Mitigating Co Metal Particle Agglomeration and Enhancing ORR Catalytic Activity through Nitrogen-Enriched Porous Carbon Derived from Biomass

• Published in: Catalysts Vol. 13; no. 7; p. 1118
• Main Authors: Wu, Yanling, Hou, Qinggao, Li, Fangzhou, Sang, Yuanhua, Hao, Mengyang, Tang, Xi, Qiu, Fangyuan, Zhang, Haijun
• Format: Journal Article
• Language: English
• Published: Basel MDPI AG 01.07.2023
• Subjects: Activated carbon; Agglomeration; Bimetals; Biomass; biomass-derived porous carbon; Carbon; Catalysts; Catalytic activity; chemical activator; Chemical reactions; Chemical reduction; Cobalt; Economic growth; Electrocatalysts; Energy; Energy minerals; Fossil fuels; Fuel cell industry; Fuel cells; High temperature; Instrument industry; Metal particles; Metals; Morphology; Nanoparticles; Nitrogen; Noble metals; oxygen reduction reaction; Oxygen reduction reactions; Potassium; Pressure drop; Soybeans; Sustainable development; Temperature; transition metal atoms; Transition metals; Zinc; Japan; China
• ISSN: 2073-4344; 2073-4344
• DOI: 10.3390/catal13071118

Biomass-derived porous carbon has gained significant attention as a cost-effective and sustainable material in non-noble metal carbon-based electrocatalysts for the oxygen reduction reaction (ORR).
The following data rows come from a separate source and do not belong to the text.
namespace Sys2Proof.Machine

/-! ### addressing (R288) -/

/-- The memory address of pointer `p`: P4 to P7 address YM. -/
def ZCore.ptr (c : ZCore) (p : Nat) : Nat := (if p < 4 then 0 else 4096) + c.reg (zP p)

/-- A pointer after an update by `k`. -/
def stepPtr (p b l : Nat) (k : Int) : Nat :=
  if l = 0 then (((p : Int) + k) % 4096).toNat
  else
    let u := (p + 4096 - b) % 4096
    (b + (((u : Int) + k) % (l : Int)).toNat) % 4096

def ZCore.updPtr (p : Nat) (k : Int) (c : ZCore) : ZCore :=
  c.setReg (zP p) (stepPtr (c.reg (zP p)) (c.reg (zB p)) (c.reg (zL p)) k)

/-- The step of an update code (R299); none leaves the pointer alone. -/
def ZCore.upd (p : Nat) (u : Upd) (c : ZCore) : ZCore :=
  match u with
  | .none => c.updPtr p 0
  | .inc => c.updPtr p 1
  | .dec => c.updPtr p (-1)
  | .inc2 => c.updPtr p 2

/-! ### issue (R293 to R297, R313, R314) -/

/-- The address after `pc` that the active innermost loop makes (R297), with the loop's count and activity. -/
def ZCore.advancePc (c : ZCore) : ZCore :=
  let pc := c.reg zPC
  let next := (pc + 1) % 8192
  let lv : Option Nat := if c.sr 7 then some 1 else if c.sr 6 then some 0 else none
  match lv with
  | none => c.setReg zPC next
  | some l =>
    if pc ≠ c.reg (zX (7 + 3 * l)) then c.setReg zPC next
    else
      let n := (c.reg (zX (5 + 3 * l)) + 65535) % 65536
      let c1 := c.setReg (zX (5 + 3 * l)) n
      if n = 0 then (c1.setSr (6 + l) false).setReg zPC next else c1.setReg zPC (c.reg (zX (6 + 3 * l)))

/-- A core enters HALTED. -/
def haltCore (n : Nat) (s : State) : State :=
  ((s.setCore n { (s.core n).drain with haltReq := false, stepping := false }).setSt (Reg.ZCn_STATUS_STATE.pg n) 3).raise (0x040 + n) 0

/-- A control instruction that no delay slot may hold, and one that the end of a loop body may not hold (R295). -/
def noDelaySlot (i : Instr) : Bool :=
  match i with
  | .br .. | .call .. | .ret .. | .jmpr .. | .loopi .. | .loopr .. | .brklp .. | .rti .. | .wait .. | .halt .. => true
  | _ => false
def noLoopEnd (i : Instr) : Bool :=
  match i with
  | .br .. | .call .. | .ret .. | .jmpr .. | .loopi .. | .loopr .. | .brklp .. | .rti .. => true
  | _ => false

/-- The address lies in the last three positions of the body of an active loop (R295). -/
def ZCore.nearLoopEnd (c : ZCore) : Bool :=
  [0, 1].any fun l =>
    c.sr (6 + l) && decide (c.reg (zX (6 + 3 * l)) ≤ c.reg zPC ∧ c.reg zPC ≤ c.reg (zX (7 + 3 * l)) ∧
      c.reg (zX (7 + 3 * l)) ≤ c.reg zPC + 2)

/-- The placement fault of an instruction. [DESIGN CHOICE: log 53] -/
def placement (c : ZCore) (i : Instr) : Bool := (c.delay != 0 && noDelaySlot i) || (noLoopEnd i && c.nearLoopEnd)

/-- The core can issue the instruction at its PC: it runs, or waits with its request line asserted and IE clear (R305);
the address is no enabled breakpoint, but for a STEP (R313). [DESIGN CHOICE: log 53] -/
def canIssue (s : State) (n : Nat) : Bool :=
  let c := s.core n
  (s.coreState n == 1 || (s.coreState n == 2 && icuRequest s (2 + n) && !c.sr 5)) &&
    (c.stepping || !s.on (Reg.ZCn_BKPT_EN.pg n) || s.lv (Reg.ZCn_BKPT_ADDR.pg n) != c.reg zPC)

/-- What follows an issue: delay slots run out, a STEP or a halt request takes hold (R295, R313). -/
def afterIssue (n : Nat) (slot : Bool) (s : State) : State :=
  let c := s.core n
  let c1 := if !slot then c
    else if c.delay = 1 then
      let c2 := match c.target with | some a => c.setReg zPC a | none => c
      let c3 := match c.rti with | some v => c2.setReg (zX 0) v | none => c2
      { c3 with delay := 0, target := none, rti := none }
    else { c with delay := c.delay - 1 }
  let s1 := s.setCore n c1
  if (s1.coreState n = 1 ∨ s1.coreState n = 2) ∧ (c1.stepping ∨ (c1.haltReq ∧ c1.delay = 0)) then haltCore n s1 else s1

/-- Core `n` issues instruction `i`, which must be the one that its program memory holds at its PC. `fault` gives a
fault of the instruction's own, `body` its effect at its position, with the PC already moved on. [DESIGN CHOICE: log 53; DEDUCED: log 55] -/
def zcIssue (n : Core) (i : Instr) (fault : ZCore → Option (State → State)) (body : ZCore → State → State) (s : State) : State :=
  let c := s.core n
  if !canIssue s n || zcDecode n (Amap.get c.pm (c.reg zPC) 0) != some i then s
  else if placement c i then faultCore n 2 s
  else match fault c with
    | some f => f s
    | none =>
      let c1 := (c.land c.pos).advancePc
      let s1 := body { c1 with cycles := c1.cycles + 1 } (s.setSt (Reg.ZCn_STATUS_STATE.pg n) 1)
      let c2 := s1.core n
      afterIssue n (c.delay != 0) (s1.setCore n { c2 with pos := c2.pos + 1 })

/-- An instruction that touches the core alone. -/
def zcOwn (n : Core) (i : Instr) (f : ZCore → ZCore) (s : State) : State :=
  zcIssue n i (fun _ => none) (fun c s => s.setCore n (f c)) s

/-- An instruction that reads words of the core's memories: one that is uncorrectable faults it (R314). `e` is what a load met. -/
def zcLoad (n : Core) (i : Instr) (addrs : ZCore → List Nat) (e : Sram) (f : ZCore → ZCore) (s : State) : State :=
  let fault := fun (c : ZCore) => ((addrs c).find? fun a => e.lost || c.bad.contains a).map (memFault n)
  zcIssue n i fault (fun c s => sramMet { e with lost := false } (s.setCore n (f c))) s

/-- No error was met. -/
def noSram : Sram := ⟨0, false⟩

/-! ### arithmetic (R290 to R292) -/

/-- Z and N of a 40-bit result. -/
def ZCore.flagsZN (v : Nat) (c : ZCore) : ZCore := (c.setSr 0 (v % 2 ^ 40 == 0)).setSr 1 (v / 2 ^ 39 % 2 == 1)

/-- Z, N, C and V. -/
def ZCore.flags (v : Nat) (cy ov : Bool) (c : ZCore) : ZCore := ((c.flagsZN v).setSr 2 cy).setSr 3 ov

/-- A value lies outside the 40-bit two's complement range. -/
def out40 (x : Int) : Bool := decide (x < -549755813888 ∨ 549755813887 < x)

/-- Sum and difference with their flags. -/
def ZCore.addF (a b : Nat) (c : ZCore) : ZCore :=
  c.flags ((a + b) % 2 ^ 40) (decide (2 ^ 40 ≤ a + b)) (out40 (sx 40 a + sx 40 b))
def ZCore.subF (a b : Nat) (c : ZCore) : ZCore :=
  c.flags ((a + 2 ^ 40 - b) % 2 ^ 40) (decide (a < b)) (out40 (sx 40 a - sx 40 b))

/-- A multiplier operand (R290). -/
def mulField (v : Nat) (f : FieldSel) : Nat :=
  match f with | .h => v / 2 ^ 24 % 2 ^ 16 | .m => v / 2 ^ 16 % 2 ^ 16 | .l => v % 2 ^ 16

/-- The exact product. -/
def mulProduct (a b : Nat) (m : SignMode) : Int :=
  match m with
  | .ss => sx 16 a * sx 16 b
  | .uu => (a : Int) * b
  | .su => sx 16 a * b

/-- An accumulator takes a true result; AV is sticky (R290). -/
def ZCore.acc (a : Fin 2) (x : Int) (c : ZCore) : ZCore :=
  let c1 := if out40 x then c.setSr 4 true else c
  c1.wr false (zA a) (ux 40 x)

/-- The reads of a parallel word (R299). -/
def ZCore.parReads (p : ParOps) (c : ZCore) : ZCore :=
  let c1 := if p.xe then (c.wr true p.xd.val (c.memAt (c.ptr p.xp.val))).upd p.xp.val p.xu else c
  if p.ye then (c1.wr true (4 + p.yd.val) (c1.memAt (c1.ptr (4 + p.yp.val)))).upd (4 + p.yp.val) p.yu else c1

/-- The words that a parallel word reads. -/
def ZCore.parAddrs (p : ParOps) (c : ZCore) : List Nat :=
  (if p.xe then [c.ptr p.xp.val] else []) ++ (if p.ye then [c.ptr (4 + p.yp.val)] else [])

/-- The product of a parallel word's operands. -/
def ZCore.parMul (p : ParOps) (c : ZCore) : Int :=
  mulProduct (mulField (c.rdE (zD p.sa)) p.fa) (mulField (c.rdE (zD p.sb)) p.fb) p.sgn

/-- A bit-field of a register (R300); the spec defines widths 1 to 40 inside the register. [DESIGN CHOICE: log 54] -/
def bitField (op v b w : Nat) (signed : Bool) : Nat :=
  if 1 ≤ w ∧ b + w ≤ 40 then
    let f := v / 2 ^ b % 2 ^ w
    if signed then ux 40 (sx w f) else f
  else (Config.zcUnstated op (BitVec.ofNat 40 v) (b + 64 * w)).toNat

/-- A shift by 0 to 39 (R300). [DESIGN CHOICE: log 54] -/
def zcShift (op v sh : Nat) : Nat :=
  if 40 ≤ sh then (Config.zcUnstated op (BitVec.ofNat 40 v) sh).toNat
  else if op = 5 then ux 40 (sx 40 v / (2 ^ sh : Nat)) else if op = 6 then v / 2 ^ sh else v * 2 ^ sh % 2 ^ 40

/-- MINX and its kin (R292). -/
def ZCore.extreme (take : Int → Int → Bool) (signed : Bool) (d s t : Fin 8) (c : ZCore) : ZCore :=
  let f := fun (v : Nat) => if signed then sx 40 v else (v : Int)
  let vs := c.rdE (zD s)
  let c1 := if take (f vs) (f (c.rdE (zD d))) then (c.wr false (zD d) vs).wr false (zD t) (c.reg (zX 4)) else c
  c1.setReg (zX 4) (c.reg (zX 4) + 1)

/-- Dd = Ds op Dt with flags Z and N. -/
def ZCore.logic (f : Nat → Nat → Nat) (d s t : Fin 8) (c : ZCore) : ZCore :=
  let v := f (c.rdE (zD s)) (c.rdE (zD t))
  (c.wr false (zD d) v).flags v false false

/-- A result with flags Z and N, C and V clear. -/
def ZCore.putRes (d : Fin 8) (v : Nat) (c : ZCore) : ZCore := (c.wr false (zD d) v).flags v false false

/-- The 15-bit immediate as a 40-bit number. -/
def imm15 (i : BitVec 15) : Nat := ux 40 i.toInt

/-! ### events, verdicts, copies, the timer: the ports (R306 to R312) -/

/-- EVQ_POP (R306). -/
def evqPopOp (n : Core) (s : State) : State :=
  let c := s.core n
  match c.evq with
  | [] => s.setCore n { c with window := none }
  | e :: r => s.setCore n { c with evq := r, window := some e }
However, during the preparation of transition metal catalysts based on biomass-derived porous carbon, the agglomeration of transition metal atoms often occurs, leading to a notable decline in catalytic activity. In this study, we present a straightforward synthetic approach for the preparation of nitrogen-enriched soybean-derived porous carbon (Co@SP-C-a) as an electrocatalyst for the ORR. To achieve this, we employed a two-step method. In the first step, a chemical activator (KCl) was utilized to enhance the porosity of the self-doped nitrogen biomass carbon material. In the second step, a constant pressure drop funnel technique was employed to uniformly disperse bimetal cobalt/zinc-based zeolitic imidazolium frameworks (ZIF-L and ZIF-67) containing different metal ions (Zn2+ and Co2+) into the activated biomass carbon material. Subsequent high-temperature calcination of the ZIF-L and ZIF-67@SP-C-a composite precursor yielded the Co@SP-C-a catalyst. The obtained catalyst exhibited remarkable ORR activity in an alkaline solution (Eonset = 0.89 V, E1/2 = 0.83 V, JL = −6.13 mA·cm−2) and exceptional long-term stability. This study presents an effective strategy to prevent the agglomeration of metal nanoparticles when integrating them with biomass-based carbon materials, thus leading to enhanced catalytic performance.